Join and merge multiple files with duplicate key and fill void columns
Hi guys,
I have many files that I want to merge:
file1.csv:
1|abc
1|def
2|ghi
2|jkl
3|mno
3|pqr
file2.csv:
1|123|jojo
1|NULL|bibi
3|789|zaza
3|012|NULL
file3.csv:
2|1a2b|1994|US
3|3c4e|1995|MG
4|5f6g|1996|FR
My desired output is like this, conserve the duplicate key and fill it with the data of anothers files, and the void columns is filling by NULL:
1|abc|123|jojo|NULL|NULL|NULL
1|def|123|jojo|NULL|NULL|NULL
1|abc|NULL|bibi|NULL|NULL|NULL
1|def|NULL|bibi|NULL|NULL|NULL
2|ghi|NULL|NULL|1a2b|1994|US
2|jkl|NULL|NULL|1a2b|1994|US
3|mno|789|zaza|3c4e|1995|MG
3|pqr|789|zaza|3c4e|1995|MG
3|mno|012|NULL|3c4e|1995|MG
3|pqr|012|NULL|3c4e|1995|MG
4|NULL|NULL|NULL|5f6g|1996|FR
How to do that with awk, join or shell scripts?
RudiC
2
Any attempts / ideas / thoughts from your side?

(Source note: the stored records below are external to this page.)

-- ==== Sys2Proof/Proofs/Backlog.lean ====
section
/-! PROOF. The two inputs of the backlog estimate: the queued characters (R83) and the character time (R82). -/

namespace Sys2Proof.Machine

/-! ### The queued characters: each precedence adds its own queue to those above it -/

theorem State.queuedCharacters_t (s : State) (c : Circuit) :
    s.queuedCharacters c .t = (s.queue c .t).count := by
  simp [State.queuedCharacters, Precedence.andAbove]

theorem State.queuedCharacters_u (s : State) (c : Circuit) :
    s.queuedCharacters c .u = s.queuedCharacters c .t + (s.queue c .u).count := by
  simp [State.queuedCharacters, Precedence.andAbove]

theorem State.queuedCharacters_r (s : State) (c : Circuit) :
    s.queuedCharacters c .r = s.queuedCharacters c .u + (s.queue c .r).count := by
  simp [State.queuedCharacters, Precedence.andAbove, Nat.add_assoc]

theorem State.queuedCharacters_s (s : State) (c : Circuit) :
    s.queuedCharacters c .s = s.queuedCharacters c .r + (s.queue c .s).count := by
  simp [State.queuedCharacters, Precedence.andAbove, Nat.add_assoc]

/-! ### The character time: the table is the rounded quotient -/

/-- The speed of a speed code in hundredths of a baud, the table's second column in R82. -/
def baudHundredths (speed : Fin 6) : Nat := [4545, 5000, 5688, 7420, 7500, 10000].getD speed.val 0

/-- Every one of the 18 entries is the quotient of R82; rounding half up is written as the floor of
(2 · dividend + divisor) / (2 · divisor). -/
theorem characterTime_eq_rounded : ∀ (speed : Fin 6) (stop : Fin 3),
    characterTime speed stop =
      (2 * (14 + stop.val) * 500000 + baudHundredths speed) / (2 * baudHundredths speed) := by
  decide

end Sys2Proof.Machine

open Sys2Proof.Machine in
/-- Settles O35: the queues add up precedence by precedence, and the table read by the transmitter's codes holds the
rounded quotients. -/
theorem backlogInputsAreQueuesAndCharacterTime : Obligations.BacklogInputsAreQueuesAndCharacterTime := by
  unfold Obligations.BacklogInputsAreQueuesAndCharacterTime
  refine ⟨fun s c => ⟨s.queuedCharacters_t c, ?atU, ?atR, ?atS⟩, fun s c => ?time⟩
  case atU => rw [s.queuedCharacters_u, s.queuedCharacters_t]
  case atR => rw [s.queuedCharacters_r, s.queuedCharacters_u, s.queuedCharacters_t]
  case atS => rw [s.queuedCharacters_s, s.queuedCharacters_r, s.queuedCharacters_u, s.queuedCharacters_t]
  case time => exact characterTime_eq_rounded (s.circuit c).line.txSpeed (s.circuit c).line.txStop
end

section
/-! PROOF. CLEAR_FAULT (R149): its check, and its effect on the one circuit it names. -/

namespace Sys2Proof.Machine

/-- CLEAR_FAULT is refused by none of the checks on a FAULT or RETRY_WAIT circuit without the diverting mark (R141). -/
theorem State.commandRefusal_clearFault {s : State} {c : Circuit} (argument : BitVec 8)
    (hm : (s.circuit c).control.state = .fault ∨ (s.circuit c).control.state = .retryWait)
    (hd : (s.circuit c).control.diverting = false) :
    s.commandRefusal c .clearFault argument = none := by
  have allowed : (s.circuit c).control.allows .clearFault = true := by simpa [Controller.allows] using hm
  simp [State.commandRefusal, hd, allowed]

/-- A granted write of a command whose checks all pass: the word is stored, which changes no circuit, and the command
acts after it (R141, R163, R164). -/
theorem presentCommand_accepted {s : State} {c : Circuit} {code argument : BitVec 8} {cmd : CircuitCommand}
    (hg : s.granted) (hw : s.mapsLawful) (h0 : code ≠ 0) (h1 : circuitCommandOf code.toNat = some cmd)
    (h2 : s.commandRefusal c cmd argument = none) :
    ∃ w, s.tookCommand w c code argument [] ∧ w.circuit c = s.circuit c ∧
      presentCommand c code argument s = actOn c cmd argument w := by
  refine ⟨_, State.tookCommand_write hw c code argument, rfl, ?_⟩
  rw [presentCommand_granted hg]
  exact circuitOrder_accepted h0 h1 h2

/-- An accepted CLEAR_FAULT changes its circuit's line watch and circuit controller only, and raises CIRCUIT_STATE
(R17, R140, R144, R149). -/
theorem clearFault_spec (c : Circuit) (s : State) :
    s.onlyCircuit (clearFault c s) c [(.circuit c none, 0, .circuitState .checking .clearFault)] ∧
    (clearFault c s).circuit c =
      { s.circuit c with
        line := (s.circuit c).line.rearm
        control := { (s.circuit c).control with
          state := .checking, retryTimer := none, faults := .empty, retryCount := 0, markRun := 0
          checkCount := 0, noLineReported := false } } := by
  have enters (u : State) := setMode_spec c .checking .clearFault u (.inr (by decide))
  refine ⟨State.onlyCircuit_trans (l := [])
    (State.onlyCircuit_trans (s.onlyCircuit_setCircuit c _) (beginCheck_spec c _).1) (enters _).1, ?_⟩
  rw [clearFault, (enters _).2, (beginCheck_spec c _).2]
  simp

end Sys2Proof.Machine

open Sys2Proof.Machine in
/-- Settles O54: the word written changes no circuit, and the command's effect on its circuit follows the write. -/
theorem clearFaultBeginsTheLineCheck : Obligations.ClearFaultBeginsTheLineCheck := by
  unfold Obligations.ClearFaultBeginsTheLineCheck
  intro c argument s hgranted hmaps hmode hdiverting
  obtain ⟨w, writes, same, acts⟩ := presentCommand_accepted (code := 5) hgranted hmaps (by decide) rfl
    (State.commandRefusal_clearFault argument hmode hdiverting)
  obtain ⟨clears, cleared⟩ := clearFault_spec c w
  refine ⟨clearFault c w, congrArg Host.Outcome.next acts, State.tookCommand_trans writes clears, ?_⟩
  rw [cleared, same]
  rfl
end

section
/-! SUPPORT. Further rules of the shared operations: when a change leaves the dirty marks, what a change of one circuit
or one record leaves of the others, and what a list of reports leaves. -/

namespace Sys2Proof.Machine

variable (s : State) (c : Circuit) (r : RecordIdx)

/-! ### What each accessor leaves of a circuit, a record or a fill -/

@[simp] theorem State.circuit_setPool (p : Pool) : (s.setPool p).circuit c = s.circuit c := rfl

@[simp] theorem State.message_setPool (p : Pool) : (s.setPool p).message r = s.message r := rfl

@[simp] theorem State.fill_setPool (p : Pool) : (s.setPool p).fill r = s.fill r := rfl

@[simp] theorem State.circuit_setPost (w : Option Walk) (o : PostOutcome) : (s.setPost w o).circuit c = s.circuit c := rfl

@[simp] theorem State.message_setPost (w : Option Walk) (o : PostOutcome) : (s.setPost w o).message r = s.message r := rfl

@[simp] theorem State.fill_setPost (w : Option Walk) (o : PostOutcome) : (s.setPost w o).fill r = s.fill r := rfl

@[simp] theorem State.circuit_setFill (q : RecordIdx) (f : Fill) : (s.setFill q f).circuit c = s.circuit c := rfl

@[simp] theorem State.message_setFill (q : RecordIdx) (f : Fill) : (s.setFill q f).message r = s.message r := rfl

@[simp] theorem State.circuit_setOwner (b : Nat) (o : Owner) : (s.setOwner b o).circuit c = s.circuit c := rfl

@[simp] theorem State.message_setOwner (b : Nat) (o : Owner) : (s.setOwner b o).message r = s.message r := rfl

@[simp] theorem State.fill_setOwner (b : Nat) (o : Owner) : (s.setOwner b o).fill r = s.fill r := rfl

@[simp] theorem State.circuit_rehome (q : RecordIdx) (o : Owner) : (s.rehome q o).circuit c = s.circuit c := rfl

@[simp] theorem State.message_rehome (q : RecordIdx) (o : Owner) : (s.rehome q o).message r = s.message r := rfl

@[simp] theorem State.fill_rehome (q : RecordIdx) (o : Owner) : (s.rehome q o).fill r = s.fill r := rfl

@[simp] theorem State.message_setShadow (o : Nat) (v : Word) : (s.setShadow o v).message r = s.message r := rfl

@[simp] theorem State.fill_setShadow (o : Nat) (v : Word) : (s.setShadow o v).fill r = s.fill r := rfl

@[simp] theorem State.circuit_writeRelay (o : Nat) (v : Word) : (s.writeRelay o v).circuit c = s.circuit c := rfl

@[simp] theorem State.message_writeRelay (o : Nat) (v : Word) : (s.writeRelay o v).message r = s.message r := rfl

@[simp] theorem State.fill_writeRelay (o : Nat) (v : Word) : (s.writeRelay o v).fill r = s.fill r := rfl

@[simp] theorem State.fill_setCircuit (x : CircuitState) : (s.setCircuit c x).fill r = s.fill r := rfl

@[simp] theorem State.fill_setMessage (q : RecordIdx) (m : Message) : (s.setMessage q m).fill r = s.fill r := rfl

@[simp] theorem State.fill_raise (p : Place) (g : Word) (k : ReportKind) :
    (s.raise p g k).fill r = s.fill r := by simp [State.fill]

@[simp] theorem State.circuit_passWrite (a : Address) (v : Word) : (passWrite a v s).circuit c = s.circuit c := rfl

@[simp] theorem State.message_passWrite (a : Address) (v : Word) : (passWrite a v s).message r = s.message r := rfl

/-! ### What a processor write that passes leaves (R157) -/

@[simp] theorem State.passWrite_pending (a : Address) (v : Word) : (passWrite a v s).pending = s.pending := rfl
@[simp] theorem State.passWrite_divider (a : Address) (v : Word) : (passWrite a v s).divider = s.divider := rfl
@[simp] theorem State.passWrite_officeTicksDue (a : Address) (v : Word) : (passWrite a v s).officeTicksDue = s.officeTicksDue := rfl
@[simp] theorem State.passWrite_tickCount (a : Address) (v : Word) : (passWrite a v s).tickCount = s.tickCount := rfl
@[simp] theorem State.passWrite_minute (a : Address) (v : Word) : (passWrite a v s).minute = s.minute := rfl
@[simp] theorem State.passWrite_circuits (a : Address) (v : Word) : (passWrite a v s).circuits = s.circuits := rfl
@[simp] theorem State.passWrite_messages (a : Address) (v : Word) : (passWrite a v s).messages = s.messages := rfl
@[simp] theorem State.passWrite_fills (a : Address) (v : Word) : (passWrite a v s).fills = s.fills := rfl
@[simp] theorem State.passWrite_writer (a : Address) (v : Word) : (passWrite a v s).writer = s.writer := rfl
@[simp] theorem State.passWrite_pool (a : Address) (v : Word) : (passWrite a v s).pool = s.pool := rfl
@[simp] theorem State.passWrite_owners (a : Address) (v : Word) : (passWrite a v s).owners = s.owners := rfl
@[simp] theorem State.passWrite_postOutcome (a : Address) (v : Word) : (passWrite a v s).postOutcome = s.postOutcome := rfl
@[simp] theorem State.passWrite_walk (a : Address) (v : Word) : (passWrite a v s).walk = s.walk := rfl
@[simp] theorem State.passWrite_strap (a : Address) (v : Word) : (passWrite a v s).strap = s.strap := rfl
@[simp] theorem State.passWrite_strapBefore (a : Address) (v : Word) : (passWrite a v s).strapBefore = s.strapBefore := rfl
@[simp] theorem State.passWrite_waiting (a : Address) (v : Word) : (passWrite a v s).waiting = s.waiting := rfl
@[simp] theorem State.passWrite_readData (a : Address) (v : Word) : (passWrite a v s).readData = s.readData := rfl
@[simp] theorem State.passWrite_pendingClear (a : Address) (v : Word) : (passWrite a v s).pendingClear = s.pendingClear := rfl
@[simp] theorem State.passWrite_shadow (a : Address) (v : Word) : (passWrite a v s).shadow = s.shadow := rfl
@[simp] theorem State.passWrite_fetchLast (a : Address) (v : Word) : (passWrite a v s).fetchLast = s.fetchLast := rfl
@[simp] theorem State.passWrite_reports (a : Address) (v : Word) : (passWrite a v s).reports = s.reports := rfl
@[simp] theorem State.passWrite_messageDirty (a : Address) (v : Word) : (passWrite a v s).messageDirty = s.messageDirty := rfl
@[simp] theorem State.passWrite_circuitDirty (a : Address) (v : Word) : (passWrite a v s).circuitDirty = s.circuitDirty := rfl
@[simp] theorem State.passWrite_officeDirty (a : Address) (v : Word) : (passWrite a v s).officeDirty = s.officeDirty := rfl
@[simp] theorem State.passWrite_arbiter (a : Address) (v : Word) :
    (passWrite a v s).arbiter = .granted .passage 0 := rfl

/-! ### Dirty marks that stay (R179) -/

theorem State.setMessage_messageDirty_of_shown {m : Message} (h : m.shown = (s.message r).shown) :
    (s.setMessage r m).messageDirty = s.messageDirty := by
  simp [State.setMessage, h]

theorem State.setMessage_officeDirty_of_state {m : Message}
    (h : decide (m.state = .free) = decide ((s.message r).state = .free)) :
    (s.setMessage r m).officeDirty = s.officeDirty := by
  simp [State.setMessage, h]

The fourth line of your desired output doesn't seem to be consistent.
Yes, I forgot to write "NULL"; from this column,
I have already seen many post in forum but nothing match with my desire
The only algo to preserve duplicate data that I found is this:
awk 'BEGIN{FS=OFS="|"}NR==FNR{a[$1]=$0;next;}{print $0,a[$1]}' test*
;
Does someone have some idea?
But result is not appropiate...
1|123|jojo|1|def
1|NULL|bibi|1|def
3|789|zaza|3|pqr
3|012|NULL|3|pqr
2|1a2b|1994|US|2|jkl
3|3c4e|1995|MG|3|pqr
4|5f6g|1996|FR|
Hi, try:
join -t \| -a 1 -a 2 -e 'NULL' -o 0 1.2 1.3 1.4 2.2 2.3 2.4 \
<(join -t \| -a 1 -a 2 -e 'NULL' -o 0 1.2 2.2 2.3 file1 file2) file3
2 Likes
I tried this code and here is the result:
1|abc|123|jojo|NULL|NULL|NULL
1|abc|NULL|bibi|NULL|NULL|NULL
1|def|123|jojo|NULL|NULL|NULL
1|def|NULL|bibi|NULL|NULL|NULL
2|ghi|NULL|NULL|1a2b|1994|US
2|jkl|NULL|NULL|1a2b|1994|US
2|sds|NULL|NULL|1a2b|1994|US
3|mno|789|zaza|3c4e|1995|MG
3|mno|012|NULL|3c4e|1995|MG
3|pqr|789|zaza|3c4e|1995|MG
3|pqr|012|NULL|3c4e|1995|MG
4|NULL|NULL|NULL|5f6g|1996|FR
Can someone give a solution by using awk?